#DeepLearning

The goal of this notebook is train a LSTM character model

Aim:以一个文本中的一个词作为train data，后续的所有词作为train label，从而能够根据一个给定词，预测后续的片段。

In [2]:
from __future__ import print_function
import os
import numpy as np
import random
import string
import tensorflow as tf
import zipfile

In [3]:
# 返回的是字母序列
def read_data(filename):
    with zipfile.ZipFile(filename) as f:
        data = tf.compat.as_str(f.read(f.namelist()[0]))
    return data

text = read_data('text8.zip')
print('Data size = {0}'.format(len(text)))
print(text[:20])

Data size = 100000000
 anarchism originate


In [4]:
valid_size = 1000
valid_text = text[:valid_size]
train_text = text[valid_size:]
train_size = len(train_text)
print(train_size, train_text[:64])
print(valid_size, valid_text[:64])

99999000 ons anarchists advocate social relations based upon voluntary as
1000  anarchism originated as a term of abuse first used against earl


In [5]:
vocabulary_size = len(string.ascii_lowercase) + 1 # [a-z] + ' '
first_letter = ord(string.ascii_lowercase[0])
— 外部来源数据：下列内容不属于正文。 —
/-- R95, R143, R144, R146: each framed-symbol row appends the eight bits of its code to a plan and writes nothing else. That
the plan is the bench's, so that nothing of the block changes, is the model's choice (log 1), and so is the dropping of a
symbol that would pass PLAN_MAX (log 14). -/
def Obligations.SymbolRowsAppendTheirFrame : Prop :=
  entryCode Config.std .letters 0x0D = 0x08 ∧ entryCode Config.std .letters 0x0A = 0x02
    ∧ Config.std.codeLtrs = 0x1F ∧ Config.std.codeFigs = 0x1B
    ∧ ∀ (k : Code) (s : State), paramsLawful s.cfg = true →
      ∀ p ∈ [(Instr.sym k, k), (.symCr, entryCode s.cfg .letters 0x0D), (.symLf, entryCode s.cfg .letters 0x0A),
          (.symLtrs, s.cfg.codeLtrs), (.symFigs, s.cfg.codeFigs)],
        let f := s.bench.framer
        (s.cfg.planMax < f.planLen.toNat + 8 → exec p.1 s = .next s)
        ∧ (f.planLen.toNat + 8 ≤ s.cfg.planMax → ∃ g : Framer,
            exec p.1 s = .next { s with bench := { s.bench with framer := g } }
            ∧ g.bits = f.bits ++ frame p.2 ∧ g.planLen = f.planLen + 8 ∧ g.shift = f.shift
            ∧ ∀ a, (a < f.planLen.toNat ∨ f.planLen.toNat + 8 ≤ a) → Memory.read g.plan a = Memory.read f.plan a)

/-- The rows LTRS and FIGS with their table active (R121, R122, R145: the character "hits the current table"): each appends
the frame of its code and nothing else. That a bare code row runs the per-character rule, and does so on the bench's framer
alone, is the model's choice (logs 1 and 23). -/
def Obligations.CodeRowsInTheActiveTable : Prop :=
  ∀ (i : Instr) (t : Shift) (s : State), paramsLawful s.cfg = true → i.wellFormed s.cfg = true → i.format = .b5 t →
    i ≠ .codeLtrs → i ≠ .codeFigs →
      let f := s.bench.framer
      f.shift = t → f.planLen.toNat + 8 ≤ s.cfg.planMax →
        ∃ g : Framer, exec i s = .next { s with bench := { s.bench with framer := g } }
          ∧ g.bits = f.bits ++ frame ((encode s.cfg i).setWidth 5) ∧ g.planLen = f.planLen + 8 ∧ g.shift = f.shift
          ∧ ∀ a, (a < f.planLen.toNat ∨ f.planLen.toNat + 8 ≤ a) → Memory.read g.plan a = Memory.read f.plan a

/-- The rows LTRS and FIGS with the other table active (R145, R123): a row of CR, LF or space still costs no shift; every
other row first switches the shift state and appends the new state's shift symbol. That a bare code row runs the
per-character rule, and does so on the bench's framer alone, is the model's choice (logs 1 and 23). -/
def Obligations.CodeRowsInTheOtherTable : Prop :=
  ∀ (i : Instr) (t : Shift) (s : State), paramsLawful s.cfg = true → i.wellFormed s.cfg = true → i.format = .b5 t →
    i ≠ .codeLtrs → i ≠ .codeFigs →
      let f := s.bench.framer
      f.shift = t.other →
        if i ∈ sharedRows then
          f.planLen.toNat + 8 ≤ s.cfg.planMax →
            ∃ g : Framer, exec i s = .next { s with bench := { s.bench with framer := g } }
              ∧ g.bits = f.bits ++ frame ((encode s.cfg i).setWidth 5) ∧ g.planLen = f.planLen + 8 ∧ g.shift = f.shift
              ∧ ∀ a, (a < f.planLen.toNat ∨ f.planLen.toNat + 8 ≤ a) → Memory.read g.plan a = Memory.read f.plan a
        else
          f.planLen.toNat + 16 ≤ s.cfg.planMax →
            ∃ g : Framer, exec i s = .next { s with bench := { s.bench with framer := g } }
              ∧ g.bits = f.bits ++ frame (shiftCode s.cfg t) ++ frame ((encode s.cfg i).setWidth 5)
              ∧ g.planLen = f.planLen + 16 ∧ g.shift = t
              ∧ ∀ a, (a < f.planLen.toNat ∨ f.planLen.toNat + 16 ≤ a) → Memory.read g.plan a = Memory.read f.plan a

/-- The model's choice for the code rows in a bench plan with too little room (logs 1 and 14): a symbol that would pass
PLAN_MAX is dropped, while the shift state still follows the per-character rule. -/
def Obligations.CodeRowsPastTheEndOfThePlan : Prop :=
  (∀ (i : Instr) (t : Shift) (s : State), paramsLawful s.cfg = true → i.wellFormed s.cfg = true → i.format = .b5 t →
      i ≠ .codeLtrs → i ≠ .codeFigs →
        let f := s.bench.framer
        (s.cfg.planMax < f.planLen.toNat + 8 → f.shift = t → exec i s = .next s)
        ∧ (s.cfg.planMax < f.planLen.toNat + 8 → f.shift = t.other → exec i s =
            .next (if i ∈ sharedRows then s else { s with bench := { s.bench with framer := { f with shift := t } } }))
        ∧ (f.planLen.toNat + 8 ≤ s.cfg.planMax → s.cfg.planMax < f.planLen.toNat + 16 → f.shift = t.other →
            i ∉ sharedRows →
            ∃ g : Framer, exec i s = .next { s with bench := { s.bench with framer := g } }
              ∧ g.bits = f.bits ++ frame (shiftCode s.cfg t) ∧ g.planLen = f.planLen + 8 ∧ g.shift = t
              ∧ ∀ a, (a < f.planLen.toNat ∨ f.planLen.toNat + 8 ≤ a) → Memory.read g.plan a = Memory.read f.plan a))
    ∧ ∀ s : State, s.cfg.planMax < s.bench.framer.planLen.toNat + 8 →
      exec .codeLtrs s =
          .next { s with bench := { s.bench with framer := { s.bench.framer with shift := .letters } } }
      ∧ exec .codeFigs s =
          .next { s with bench := { s.bench with framer := { s.bench.framer with shift := .figures } } }
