-- ==== Sys2Proof/Laws/Memory.lean ====
section
/-! SUPPORT. The laws of the indexed spaces: what a read sees after a write, and the canonical form. -/

namespace Sys2Proof.Machine

variable {α : Type}

@[simp] theorem Memory.read_nil (a : Nat) : Memory.read ([] : List (Nat × α)) a = none := rfl

@[simp] theorem Memory.read_write_same (m : List (Nat × α)) (a : Nat) (v : α) :
    Memory.read (Memory.write m a v) a = some v := by
  induction m with
  | nil => simp [Memory.write, Memory.read]
  | cons c m ih =>
    unfold Memory.write
    split
    · simp [Memory.read]
    · split
      · simp [Memory.read]
      · rename_i h₁ h₂
        have h : c.1 ≠ a := fun e => h₂ e.symm
        simp [Memory.read, h, ih]

theorem Memory.read_write_other (m : List (Nat × α)) {a b : Nat} (v : α) (h : b ≠ a) :
    Memory.read (Memory.write m a v) b = Memory.read m b := by
  induction m with
  | nil => simp [Memory.write, Memory.read, Ne.symm h]
  | cons c m ih =>
    unfold Memory.write
    split
    · simp [Memory.read, Ne.symm h]
    · split
      · rename_i h₁ h₂
        subst h₂
        simp [Memory.read, Ne.symm h]
      · by_cases hc : c.1 = b
        · simp [Memory.read, hc]
        · simp [Memory.read, hc, ih]

theorem Memory.read_write (m : List (Nat × α)) (a b : Nat) (v : α) :
    Memory.read (Memory.write m a v) b = if b = a then some v else Memory.read m b := by
  by_cases h : b = a
  · subst h; simp
  · simp [h, Memory.read_write_other m v h]

/-- The whole effect of writing consecutive cells: the written range reads as the list, the rest as before. -/
theorem Memory.read_writeAll (vs : List α) (m : List (Nat × α)) (a b : Nat) :
    Memory.read (Memory.writeAll m a vs) b
      = if a ≤ b ∧ b < a + vs.length then vs[b - a]? else Memory.read m b := by
  induction vs generalizing m a with
  | nil =>
    simp [Memory.writeAll]
  | cons v vs ih =>
    rw [Memory.writeAll, ih, Memory.read_write]
    by_cases h : b = a
    · subst h
      simp
    · by_cases h₂ : a + 1 ≤ b ∧ b < a + 1 + vs.length
      · have e : b - a = (b - (a + 1)) + 1 := by omega
        have h₃ : a ≤ b ∧ b < a + (vs.length + 1) := by omega
        simp [h₂, h₃, e]
      · have h₃ : ¬ (a ≤ b ∧ b < a + (vs.length + 1)) := by omega
        rw [if_neg h₂, if_neg h, List.length_cons, if_neg h₃]

/-! The canonical form. -/

theorem Memory.wf_nil : Memory.wf ([] : List (Nat × α)) := List.Pairwise.nil

/-- Every index of a write is the written one or was there before. -/
theorem Memory.mem_write {m : List (Nat × α)} {a : Nat} {v : α} {c : Nat × α} (h : c ∈ Memory.write m a v) :
    c = (a, v) ∨ c ∈ m := by
  induction m with
  | nil => simpa [Memory.write] using h
  | cons d m ih =>
    unfold Memory.write at h
    split at h
    · simpa using h
    · split at h
      · rcases List.mem_cons.mp h with h | h
        · exact .inl h
        · exact .inr (List.mem_cons_of_mem _ h)
      · rcases List.mem_cons.mp h with h | h
        · exact .inr (h ▸ List.mem_cons_self)
        · exact (ih h).imp id (List.mem_cons_of_mem _)

theorem Memory.wf_write {m : List (Nat × α)} (h : Memory.wf m) (a : Nat) (v : α) : Memory.wf (Memory.write m a v) := by
  induction m with
  | nil => simp [Memory.write]
  | cons c m ih =>
    have ⟨hc, hm⟩ := List.pairwise_cons.mp h
    unfold Memory.write
    split
    · rename_i hlt
      refine List.pairwise_cons.mpr ⟨fun d hd => ?_, h⟩
      rcases List.mem_cons.mp hd with rfl | hd
      · exact hlt
      · exact Nat.lt_trans hlt (hc d hd)
    · split
      · rename_i heq
        exact List.pairwise_cons.mpr ⟨fun d hd => heq ▸ hc d hd, hm⟩
      · rename_i h₁ h₂
        refine List.pairwise_cons.mpr ⟨fun d hd => ?_, ih hm⟩
        rcases Memory.mem_write hd with rfl | hd
        · show c.1 < a
          omega
        · exact hc d hd

theorem Memory.wf_writeAll (vs : List α) {m : List (Nat × α)} (h : Memory.wf m) (a : Nat) :
    Memory.wf (Memory.writeAll m a vs) := by
  induction vs generalizing m a with
  | nil => exact h
  | cons v vs ih => exact ih (Memory.wf_write h a v) (a + 1)

theorem Memory.read_of_lt {m : List (Nat × α)} {a : Nat} (h : ∀ c ∈ m, a < c.1) : Memory.read m a = none := by
  induction m with
  | nil => rfl
  | cons c m ih =>
    have hc : c.1 ≠ a := by have := h c List.mem_cons_self; omega
    simp [Memory.read, hc, ih (fun d hd => h d (List.mem_cons_of_mem _ hd))]

/-- Equal memories are equal data: two canonical lists that read alike everywhere are the same list. -/
theorem Memory.ext {m n : List (Nat × α)} (hm : Memory.wf m) (hn : Memory.wf n)
    (h : ∀ a, Memory.read m a = Memory.read n a) : m = n := by
  induction m generalizing n with
  | nil =>
    cases n with
    | nil => rfl
    | cons d n => simpa [Memory.read] using h d.1
  | cons c m ih =>
    have ⟨hc, hm'⟩ := List.pairwise_cons.mp hm
    cases n with
    | nil => simpa [Memory.read] using h c.1
    | cons d n =>
      have ⟨hd, hn'⟩ := List.pairwise_cons.mp hn
      have key : c.1 = d.1 := by
        rcases Nat.lt_trichotomy c.1 d.1 with hlt | heq | hlt
        · have e : Memory.read (d :: n) c.1 = none := Memory.read_of_lt (by
            intro x hx
            rcases List.mem_cons.mp hx with rfl | hx
            · exact hlt
            · exact Nat.lt_trans hlt (hd x hx))
          have := h c.1
          rw [e] at this
          simp [Memory.read] at this
        · exact heq
        · have e : Memory.read (c :: m) d.1 = none := Memory.read_of_lt (by
            intro x hx
            rcases List.mem_cons.mp hx with rfl | hx
            · exact hlt
            · exact Nat.lt_trans hlt (hc x hx))
          have := h d.1
          rw [e] at this
          simp [Memory.read] at this
      have val : c.2 = d.2 := by simpa [Memory.read, key] using h c.1
      have tail : m = n := ih hm' hn' (fun a => by
        by_cases ha : a = c.1
        · subst ha
          rw [Memory.read_of_lt hc, key, Memory.read_of_lt hd]
        · have := h a
          simpa [Memory.read, Ne.symm ha, key ▸ Ne.symm ha] using this)
      rw [tail, Prod.ext key val]

end Sys2Proof.Machine
end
vocabulary_size = len(string.ascii_lowercase) + 1 # [a-z] + ' '
first_letter = ord(string.ascii_lowercase[0])

# 字符转化为编号a为1，b为2...z为26，其余字符为0
def char2id(char):
    if char in string.ascii_lowercase:
        return ord(char) - first_letter + 1
    elif char == ' ':
        return 0
    else:
        print('Unexpected character: %s' % char)
    return 0

# 编号转化为字符
def id2char(dictid):
    if dictid > 0:
        return chr(dictid + first_letter - 1)
    else:
        return ' '

print(char2id('a'), char2id('z'), char2id(' '), char2id('ï'))
print(id2char(1), id2char(26), id2char(0))

Unexpected character: ï
1 26 0 0
a z  


In [32]:
# Function to generate a training batch for the LSTM model
class BatchGenerator(object):
    """
    text:全部的文本数据
    text_size:全部文本的字符串长度
    batch_size:每段训练数据的大小
    num_unrollings:要生成的训练数据段的数目
    segment:整个训练数据集可以分成几个训练数据片段 = text_size//batch_size
    cursor:一开始记录每个训练数据片段的起始位置坐标，即这个片段位于text的哪个index
           执行next_batch生成一个训练数据的时候，游标会从初始位置自增，
           直到取够batch_size个数据
    """
    def __init__(self,text,batch_size,num_unrollings):
        self._text = text
        self._text_size = len(text)
        self._batch_size = batch_size
        self._num_unrollings = num_unrollings
        segment = self._text_size // batch_size
        # print("segment = ",segment) 1562484
        self._cursor = [ offset * segment for offset in range(batch_size)]
        self._last_batch = self._next_batch()
    
    """
    从当前游标cursor产生单一的批量数据
    batch(batch_size * vocabulay矩阵),每行的形式为[0,0...,1,0...0]
    为1的索引为第i个字符,每个step生成batch_size个字母,之后游标后移
    """
    def _next_batch(self):
        # Generate a single batch from the current cursor postion 
        # in the data
        batch = np.zeros(shape=(self._batch_size,vocabulary_size),dtype=np.float)
        for b in range(self._batch_size):
            batch[b,char2id(self._text[self._cursor[b]])] = 1.0
            # 游标后移
            self._cursor[b]=(self._cursor[b]+1) % self._text_size
        return batch
    
    """
    每调用一次next，生成一个num_unrollings长的array，以last_batch开头，
    跟num_unrollings个batch
    每个batch的作为train_input，
    每个batch后面的一个batch作为train_label，
    每个step训练num_unrolling个batch
    返回的batches中实际为三维数组([num_rollings+1,batch_size,vocabulary_size])
    """
    def next(self):
        # Generate the next array of batches from the data.The array consists
        # of the last batch of the previous array,followed by num_unrollings new ones
        batches = [self._last_batch]
        # 每个step生成batch_size个字母
        for step in range(self._num_unrollings):
            batches.append(self._next_batch())
        self._last_batch = batches[-1]
        return batches

def characters(probabilites):
    return [id2char(c) for c in np.argmax(probabilites,1)]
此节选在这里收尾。